──────── Data for review

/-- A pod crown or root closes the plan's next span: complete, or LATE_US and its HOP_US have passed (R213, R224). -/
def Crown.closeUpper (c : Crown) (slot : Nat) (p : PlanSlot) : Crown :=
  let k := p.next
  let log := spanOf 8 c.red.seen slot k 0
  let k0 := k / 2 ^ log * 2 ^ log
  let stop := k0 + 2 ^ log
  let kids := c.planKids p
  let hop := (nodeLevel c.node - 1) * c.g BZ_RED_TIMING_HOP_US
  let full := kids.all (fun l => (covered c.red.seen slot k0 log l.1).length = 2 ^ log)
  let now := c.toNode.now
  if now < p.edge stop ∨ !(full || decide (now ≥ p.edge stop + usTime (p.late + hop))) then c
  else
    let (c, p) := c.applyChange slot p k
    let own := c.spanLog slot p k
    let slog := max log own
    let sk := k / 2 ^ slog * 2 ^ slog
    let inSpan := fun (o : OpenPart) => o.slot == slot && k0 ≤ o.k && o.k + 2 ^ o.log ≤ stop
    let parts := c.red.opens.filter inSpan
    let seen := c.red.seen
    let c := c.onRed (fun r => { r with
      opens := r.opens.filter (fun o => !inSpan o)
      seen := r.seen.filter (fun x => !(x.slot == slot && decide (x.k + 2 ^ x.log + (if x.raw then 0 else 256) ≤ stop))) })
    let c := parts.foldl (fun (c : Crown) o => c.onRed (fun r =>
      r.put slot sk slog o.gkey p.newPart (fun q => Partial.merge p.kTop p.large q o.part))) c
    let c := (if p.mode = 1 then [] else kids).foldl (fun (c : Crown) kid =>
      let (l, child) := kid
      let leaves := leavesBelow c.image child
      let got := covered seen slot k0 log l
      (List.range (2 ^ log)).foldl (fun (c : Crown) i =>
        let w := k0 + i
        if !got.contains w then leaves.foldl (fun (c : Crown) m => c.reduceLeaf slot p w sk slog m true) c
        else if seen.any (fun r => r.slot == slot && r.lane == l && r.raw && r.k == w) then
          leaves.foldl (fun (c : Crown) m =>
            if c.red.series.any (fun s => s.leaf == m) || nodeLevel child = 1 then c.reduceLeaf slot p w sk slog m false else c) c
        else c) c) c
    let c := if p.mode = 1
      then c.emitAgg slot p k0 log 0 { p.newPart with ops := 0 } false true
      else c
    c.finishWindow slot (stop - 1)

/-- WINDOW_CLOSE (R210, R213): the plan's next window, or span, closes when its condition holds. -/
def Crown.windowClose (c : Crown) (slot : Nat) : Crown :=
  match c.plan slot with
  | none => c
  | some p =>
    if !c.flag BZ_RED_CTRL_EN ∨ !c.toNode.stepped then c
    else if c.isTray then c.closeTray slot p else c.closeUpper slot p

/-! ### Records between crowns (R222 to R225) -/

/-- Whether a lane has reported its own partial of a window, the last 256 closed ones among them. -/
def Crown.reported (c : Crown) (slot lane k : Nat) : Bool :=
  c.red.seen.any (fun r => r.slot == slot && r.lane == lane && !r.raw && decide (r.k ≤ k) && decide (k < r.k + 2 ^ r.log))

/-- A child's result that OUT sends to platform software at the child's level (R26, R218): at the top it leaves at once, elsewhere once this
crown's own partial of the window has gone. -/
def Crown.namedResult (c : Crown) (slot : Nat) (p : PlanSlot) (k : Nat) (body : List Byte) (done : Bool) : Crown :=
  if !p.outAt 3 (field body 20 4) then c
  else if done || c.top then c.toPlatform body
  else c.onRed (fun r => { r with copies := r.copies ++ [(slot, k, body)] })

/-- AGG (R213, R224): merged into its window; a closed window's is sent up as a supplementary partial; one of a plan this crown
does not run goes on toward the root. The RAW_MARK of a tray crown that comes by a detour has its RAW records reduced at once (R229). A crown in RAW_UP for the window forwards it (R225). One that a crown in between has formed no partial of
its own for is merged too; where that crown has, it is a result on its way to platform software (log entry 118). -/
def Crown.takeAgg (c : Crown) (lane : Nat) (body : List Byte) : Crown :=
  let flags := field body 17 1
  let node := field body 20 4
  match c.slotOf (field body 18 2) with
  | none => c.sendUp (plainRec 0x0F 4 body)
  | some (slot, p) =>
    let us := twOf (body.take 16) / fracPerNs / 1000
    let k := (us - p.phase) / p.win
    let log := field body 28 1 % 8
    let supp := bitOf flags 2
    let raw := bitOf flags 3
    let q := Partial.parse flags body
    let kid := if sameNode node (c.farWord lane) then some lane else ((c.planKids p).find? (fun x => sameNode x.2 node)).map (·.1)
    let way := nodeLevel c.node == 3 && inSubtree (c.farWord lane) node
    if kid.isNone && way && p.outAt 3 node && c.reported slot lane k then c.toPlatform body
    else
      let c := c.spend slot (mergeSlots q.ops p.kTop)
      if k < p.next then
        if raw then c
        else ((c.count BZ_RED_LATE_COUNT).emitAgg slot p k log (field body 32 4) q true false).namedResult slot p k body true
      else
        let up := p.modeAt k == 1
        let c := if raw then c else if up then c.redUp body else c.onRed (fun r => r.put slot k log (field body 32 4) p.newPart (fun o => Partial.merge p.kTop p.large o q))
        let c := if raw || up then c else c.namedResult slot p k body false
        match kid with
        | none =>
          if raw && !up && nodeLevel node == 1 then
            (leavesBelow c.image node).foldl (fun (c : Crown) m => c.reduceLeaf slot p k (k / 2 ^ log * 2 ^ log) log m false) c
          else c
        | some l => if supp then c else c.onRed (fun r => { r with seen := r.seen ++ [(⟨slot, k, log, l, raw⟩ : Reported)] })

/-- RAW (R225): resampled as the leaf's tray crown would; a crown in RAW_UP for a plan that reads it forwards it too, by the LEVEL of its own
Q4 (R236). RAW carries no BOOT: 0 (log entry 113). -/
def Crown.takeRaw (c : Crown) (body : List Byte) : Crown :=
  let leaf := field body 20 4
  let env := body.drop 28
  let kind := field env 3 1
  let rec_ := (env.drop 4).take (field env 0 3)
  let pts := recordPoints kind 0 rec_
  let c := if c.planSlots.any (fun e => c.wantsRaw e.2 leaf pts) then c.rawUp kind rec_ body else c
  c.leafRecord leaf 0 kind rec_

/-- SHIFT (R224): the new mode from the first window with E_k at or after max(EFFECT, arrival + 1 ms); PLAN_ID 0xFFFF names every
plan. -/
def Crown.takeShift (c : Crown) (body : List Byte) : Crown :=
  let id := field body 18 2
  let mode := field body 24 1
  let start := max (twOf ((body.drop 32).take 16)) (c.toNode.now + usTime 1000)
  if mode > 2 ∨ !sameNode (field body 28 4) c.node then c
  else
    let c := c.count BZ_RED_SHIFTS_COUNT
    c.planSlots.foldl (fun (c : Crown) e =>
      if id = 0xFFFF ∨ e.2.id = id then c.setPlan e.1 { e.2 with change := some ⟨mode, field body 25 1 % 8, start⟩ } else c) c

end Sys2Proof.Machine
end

────────────────

Return all lines of the material above in which the word "root" occurs.

/-- A pod crown or root closes the plan's next span: complete, or LATE_US and its HOP_US have passed (R213, R224). -/
does not run goes on toward the root. The RAW_MARK of a tray crown that comes by a detour has its RAW records reduced at once (R229). A crown in RAW_UP for the window forwards it (R225). One that a crown in between has formed no partial of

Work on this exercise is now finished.